The SoC is manufactured in the modern 8 nm process.

=== Camera ===
==== Rear Camera System ====
The device comes with 3 camera system, as well as:
- 48MP (f/1.7, 0.8 um) camera which outputs 12MP (f/1.7, 1.6 um) Quad Pixel image using pixel binning for image quality improvement and uses PDAF
- 8MP (f/2.2, 1.12 um) | 118° ultra-wide angle
- 2MP (f/2.4, 1.75 um) | Macro Vision camera | AF
and a single LED flash.

==== Front Camera ====
Device comes with a single punch hole front camera,
- 16MP (f/2.2, 1 um) sensor that outputs 4MP (f/2.2, 2 um) Quad Pixel image

== Software ==
The device launched with Android 10 and as of October 2021 devices have started receiving the Android 11 update.

The device comes with minimal customization to stock Android experience.
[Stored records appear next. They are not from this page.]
-- ==== Sys2Proof/Machine/Mat.lean ====
section
/-! DEFINITION. The matrix engine (R206-R231): tiles and handles, the checks at issue, the queue and its batches, and the operations
on a tile. -/

namespace Sys2Proof.Machine

open Host (Outcome)

/-! ### Handles and tiles (R206-R209) -/

/-- Rows of a tile, by MC. -/
def rowsOf (mc : Nat) : Nat := 16 * 2 ^ mc
/-- Columns of a tile, by NF. -/
def colsOf (nf : Nat) : Nat := 16 * (nf + 1)
/-- Units of a tile. -/
def unitsOf (mc nf : Nat) : Nat := rowsOf mc * colsOf nf / 256

/-- The handle of a live tile (R208). -/
def Tile.handle (x : Tile) : Word64 := BitVec.ofNat 64 (x.gen <<< 24 + x.nf <<< 12 + x.mc <<< 10 + x.base)
def Tile.units (x : Tile) : Nat := unitsOf x.mc x.nf

/-- The tile that a handle names for a workgroup. -/
def tileOf (g : Wg) (h : Word64) : Option Tile := g.tiles.find? fun x => x.handle = h && !x.dying

/-- Whether units `b .. b + n − 1` are free. -/
def unitsFree (g : Wg) (b n : Nat) : Bool := g.tiles.all fun x => b + n ≤ x.base || x.base + x.units ≤ b

/-- Lane bits of a 32-bit word of a tile: the byte where word (i, n) begins (R207). -/
def Tile.at (x : Tile) (i n : Nat) : Nat := 1024 * x.base + 4 * (i * colsOf x.nf + n)
def Tile.word (x : Tile) (m : Memory) (i n : Nat) : Nat := leNat (Memory.bytes m (x.at i n) 4)
/-- The whole tile, row by row. -/
def Tile.rows (x : Tile) (m : Memory) : List (List Nat) :=
  (List.range (rowsOf x.mc)).map fun i => (List.range (colsOf x.nf)).map fun n => x.word m i n
/-- Store every word of a tile. -/
def Tile.store (x : Tile) (m : Memory) (rows : List (List Nat)) : Memory :=
  Memory.setBytes m (1024 * x.base) ((rows.map fun r => (r.map (leBytes 4)).flatten).flatten)
/-- Set the 16 × 16 blocks of a tile to NaN (R229). -/
def Tile.poison (x : Tile) (m : Memory) (blocks : List (Nat × Nat)) : Memory :=
  if blocks.isEmpty then m
  else
    let rows := x.rows m
    x.store m ((List.range rows.length).map fun i =>
      let r := (rows[i]?).getD []
      (List.range r.length).map fun n => if blocks.contains (i / 16, n / 16) then 0x7FC00000 else (r[n]?).getD 0)

/-- MTALLOC (R209). -/
def execMtalloc (f : Fields) (s : State) : Outcome State Fault Refusal :=
  issue 0x140 f s fun s tid t =>
    if t.live f = 0 then retire 0x140 f s tid t {}
    else
      match s.wg t.wg with
      | none => retire 0x140 f s tid t {}
      | some g =>
        let mc := Forms.mo f 1 0
        let nf := Forms.ex f 5 0
        let n := unitsOf mc nf
        match (List.range (4 * g.tsUnits)).find? fun b => b + n ≤ 4 * g.tsUnits && unitsFree g b n with
        | none => retire 0x140 f s tid t { writes := [.uni f.d.toNat 0] }
        | some b =>
          let x : Tile := { gen := g.tileGen, nf := nf, mc := mc, base := b, dying := false }
          let s := s.modWg t.wg fun g =>
            { g with tiles := g.tiles ++ [x], tileGen := if g.tileGen = 255 then 1 else g.tileGen + 1 }
          retire 0x140 f s tid t { writes := [.uni f.d.toNat x.handle] }

/-! ### Checks at issue (R212) -/

/-- The largest end of `k` runs of `n` bytes, `st` apart, from `b`. -/
def runsEnd (b st k n : Nat) : Nat := if k = 0 then 0 else b + (k - 1) * st + n

/-- The destination blocks of rows of `n` bytes at base `b` with stride `st`, in order of first appearance. -/
def rowBlocks (b st k n : Nat) : List Nat :=
  (((List.range k).map fun i =>
    let a := (b + i * st) % 2 ^ 64
    (List.range ((a % 64 + n + 63) / 64)).map fun j => (a - a % 64 + 64 * j) % 2 ^ 64).flatten).eraseDups

/-- Translate and check a drain's global blocks: a fault names the block, and no lane (log 42). -/
def drainXl (s : State) (cu c : Nat) (l : List Nat) : State × Eng (List DrainPart) :=
  l.foldl (fun (acc : State × Eng (List DrainPart)) va =>
    match acc with
    | (s, .ok out) =>
      match engineXl s cu c va true with
      | (s, .ok x) => (s, .ok (out ++ [{ space := 0, addr := va, e := x.e, pa := x.pa }]))
      | (s, .wait) => (s, .wait)
      | (s, .bad e a) => (s, .bad e a)
    | x => x) (s, .ok [])

/-- A global or scratch destination of rows; scratch rows must lie in the allocation. -/
def drainParts (s : State) (t : Thread) (space b st k n : Nat) : State × Eng (List DrainPart) :=
  if space = 1 then
    let sp := ((s.wg t.wg).map (·.spBytes)).getD 0
    (s, match (List.range k).find? fun i => sp < (b + i * st) % 2 ^ 64 + n with
      | some i => .bad cPERM ((b + i * st) % 2 ^ 64)
      | none => .ok ((rowBlocks b st k n).map fun a => { space := 1, addr := a, e := 0, pa := a }))
  else drainXl s t.cu t.ctx (rowBlocks b st k n)

/-- The bytes of an element or word that a drain writes. -/
def drainSize (ty : Nat) : Nat := if ty = 6 || ty = 0 then 4 else 2

/-- The kind of a queued form. -/
def matKind (opc : Nat) : MatKind :=
  match opc with
  | 0x141 => .free | 0x142 => .zero | 0x143 | 0x144 => .mma | 0x145 => .wracc | 0x146 => .drain | _ => .drainq

/-- The TRAP checks of a form on a tile: the syndrome. -/
def matTrap (opc : Nat) (f : Fields) (x : Tile) (va vb vc : Nat) (names : List Nat) : Option Nat :=
  let n := colsOf x.nf
  let sb := Forms.mo f 7 7 = 1
  match matKind opc with
  | .mma =>
    if names.any (fun v => 320 ≤ v) || (!sb && 64 < n) || 128 < names.length then some 0x80000011
    else if sb && (vb % 2 ^ 32 % 64 ≠ 0 || (vb >>> 32) % 2 ^ 16 % 64 ≠ 0) then some 0x80000012 else none
  | .wracc | .drain => if va % 16 ≠ 0 || vb % 16 ≠ 0 then some 0x80000012 else none
  | .drainq =>
    if va % 8 ≠ 0 || vc % 2 ^ 32 % 8 ≠ 0 then some 0x80000012 else if n % 32 ≠ 0 then some 0x80000013 else none
  | _ => none

/-- The remaining checks: the scratch bytes that an operation reads, and its destination. -/
def matRange (s : State) (t : Thread) (opc : Nat) (f : Fields) (x : Tile) (va vb vc : Nat) : State × Eng (List DrainPart) :=
  let m := rowsOf x.mc
  let n := colsOf x.nf
  let sp := ((s.wg t.wg).map (·.spBytes)).getD 0
  match matKind opc with
  | .mma =>
    let base := vb % 2 ^ 32
    let last := runsEnd (base + (mloopKc opc f - 1) * ((vb >>> 48) * 64)) ((vb >>> 32) % 2 ^ 16) n 64
    (s, if Forms.mo f 7 7 = 1 && sp < last then .bad cPERM base else .ok [])
  | .wracc =>
    (s, match (List.range m).find? fun i => sp < (va + i * vb) % 2 ^ 64 + 4 * n with
      | some i => .bad cPERM ((va + i * vb) % 2 ^ 64)
      | none => .ok [])
  | .drain => drainParts s t (Forms.mo f 8 7) va vb m (n * drainSize (Forms.ty f))
  | .drainq =>
    let w := elementBits (Forms.ex f 3 0)
    match drainParts s t (Forms.mo f 8 7) va (vc % 2 ^ 32) m (n * w / 8) with
    | (s, .ok l) =>
      match drainParts s t (Forms.mo f 8 7) vb (vc >>> 32) m (n / 32) with
      | (s, .ok k) => (s, .ok (l ++ k.filter fun p => !l.any fun q => q.addr = p.addr))
      | r => r
    | r => r
  | _ => (s, .ok [])

/-- The bytes of a block at `base` that rows of `n` bytes cover. -/
def rowsMask (b st k n base : Nat) : BitVec 64 :=
  (List.range k).foldl (fun (acc : BitVec 64) i =>
    let a := (b + i * st) % 2 ^ 64
    let lo := max a base
    let hi := min (a + n) (base + 64)
    if lo < hi then acc ||| byteMask (lo - base) (hi - lo) else acc) 0

/-- The bytes of a block that a drain writes (R224, R225). -/
def drainMask (opc : Nat) (f : Fields) (x : Tile) (va vb vc base : Nat) : BitVec 64 :=
  let m := rowsOf x.mc
  let n := colsOf x.nf
  match matKind opc with
  | .drain => rowsMask va vb m (n * drainSize (Forms.ty f)) base
  | _ => rowsMask va (vc % 2 ^ 32) m (n * elementBits (Forms.ex f 3 0) / 8) base ||| rowsMask vb (vc >>> 32) m (n / 32) base

/-! ### Issue (R213, R217) -/

/-- A captured register; dead lanes supply zero. -/
def captureReg (t : Thread) (n : Nat) : Lanes := mkLanes fun l => if t.deadm.getLsbD l then 0 else t.vlane n l

/-- Registers held in a barrel's operand buffer. -/
def bufferUsed (c : Cu) (barrel : Nat) : Nat := (c.mq.filter fun o => o.barrel = barrel).foldl (fun a o => a + o.bufRegs) 0

/-- An access to the scratchpad that a group of a workgroup has made is still to be performed: a drain to scratch, which bars the
workgroup's later ones, is entered after it (R226, R231). -/
def wgScratchOpen (s : State) (w : Nat) : Bool := s.thr.any fun p => p.2.hasWg && p.2.wg = w && scratchOpen p.2

/-- A form that enters the matrix queue. -/
def enterMat (opc : Nat) (f : Fields) (s : State) (tid : Nat) (t : Thread) : State :=
  if t.live f = 0 then retire opc f s tid t {}
  else
    let wait := s.modThread tid fun u => { u with waits := true }
    let h := uniVal s tid t f.d.toNat
    match (s.wg t.wg).bind fun g => tileOf g h with
    | none => takeFault s tid (trapSyn 0x80000010 (t.live f)) t.pc
    | some x =>
      let mma := matKind opc = .mma
      let sb := Forms.mo f 7 7 = 1
      let va := uniVal s tid t f.a.toNat
      let vb := uniVal s tid t f.b.toNat
      let vc := uniVal s tid t f.c.toNat
      let fa := if mma then fragA opc f x.mc else []
      let fb := if mma && !sb then fragB opc f x.nf else []
      let names := (fa.flatten ++ fb.flatten).eraseDups
      match matTrap opc f x va.toNat vb.toNat vc.toNat names with
      | some n => takeFault s tid (trapSyn n (t.live f)) t.pc
      | none =>
        match matRange s t opc f x va.toNat vb.toNat vc.toNat with
        | (s, .bad e a) =>
          let syn := if e = cDIEL then 0 else 16 * (opc % 16)
          takeFault s tid { cause := e, syn := BitVec.ofNat 64 syn, opd0 := BitVec.ofNat 64 a, unit := some (funit 5 0) } t.pc
        | (_, .wait) => wait
        | (s, .ok dst) =>
          let c := s.cu t.cu
          let toScratch := dst.any fun p => p.space = 1
          if 128 ≤ c.mq.length || 256 < bufferUsed c t.barrel + names.length || (toScratch && wgScratchOpen s t.wg) then wait
          else
            let (id, s) := s.fresh
            let o : MatOp :=
              { id := id, tid := tid, wg := t.wg, barrel := t.barrel, pc := t.pc, kind := matKind opc, handle := h, f := f,
                frA := fa.map fun l => l.map (captureReg t), frB := fb.map fun l => l.map (captureReg t), va := va, vb := vb,
                vc := vc, mxovf := t.fpctl.getLsbD 8, bufRegs := names.length, mark := t.nextEntry, dst := dst, nan := [],
                stepped := t.stepping = 1, caps := names.filterMap fun n => (nget t.vmap n).map (·.id), since := s.cyc }
            let s := s.modCu t.cu fun c => { c with mq := c.mq ++ [o] }
            let reg := fun (space : Nat) (s : State) =>
              register s { cmd := id, eng := engineOf t.cu 1, die := dieOf t.cu, wg := t.wg, ctx := t.ctx, space := space,
                           pend := (dst.filter fun p => p.space = space).map fun p =>
                             (p.addr / 64, { written := false, bytes := drainMask opc f x va.toNat vb.toNat vc.toNat p.addr }) }
            let s := reg 1 (reg 0 s)
            let s := if matKind opc = .free then
                s.modWg t.wg fun g => { g with tiles := g.tiles.map fun y => if y = x then { y with dying := true } else y }
              else s
            retire opc f s tid t {} fun u => { u with openOps := u.openOps ++ [id] }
It includes Motorola My UX Gesture features such as Quick Capture, which launches the device camera with a twist gesture performed with wrist while holding the device, Fast Flashlight which turns on the device flashlight with two chopping motions.

=== OS Update History===

System Updates
| Android Version | Build | Release date | Note |
|---|---|---|---|
| Android 10 | QZK30.Q4-40-52 | January 2021 | Device released with Android Q; Android security patch update; Stability improvement (Bug Fix update); |
| Android 10 | QZK30.Q4-40-81-3 | April 2021 | Android security patch update, and; Stability improvement (Bug Fix update); |
| Android 10 | QZKS30.Q4-40-81-3-2 | June 2021 | Android security patch update |
| Android 10 | QZKS30.Q4-40-81-3-4 | July 2021 | Android security patch update |
| Android 11 | RZK31.Q3-25-15 | October 2021 | Updated to Android R; |
| Android 11 | RZKS31.Q3-25-15-1 | December 2021 | Android security patch update |
| Android 11 | RZKS31.Q3-25-15-3 | February 2022 | Android security patch update |
| Android 11 | RZKS31.Q3-25-15-5 | April 2022 | Android security patch update |
| Android 11 | RZKS31.Q3-25-15-7 | June 2022 | Android security patch update |
| Android 11 | RZKS31.Q3-25-15-8 | July 2022 | Android security patch update |
| Android 11 | RZKS31.Q3-25-15-9 | September 2022 | Android security patch update |
| Android 11 | RZKS31.Q3-25-18-7 | December 2022 | Android security patch update, and; Stability improvement (Bug Fix update); |

== Variants ==

Variants
| Brand | Model | Region | Bands |
|---|---|---|---|
| motorola one 5G ACE | XT2113-2 | USA | 5G NR: 2/5/25/41/66/71; 4G LTE: 1/2/3/4/5/7/8/12/13/14/17/18/19/20/25/26/29/30/38/39/40/41/66/71; 3G: 1/2/4/5/8; 2G: 2/3/5/8; |
| moto G 5G | XT2113-3 | Asia, Europe, South America | 5G NR: 1/3/5/7/8/28/38/41/66/77/78; 4G LTE 1/2/3/4/5/7/8/12/18/19/20/26/28/38/39/40/41/42/43/66; 3G: 1/2/4/5/8; 2G: 2/3/5/8; |

== Reception ==
The reviewers praised the device for its clean user interface (minimal and tasteful customizations to Stock Android experience), good battery life, good performance and good camera. While criticising comparatively slow charging, bland design and average screen refresh rate.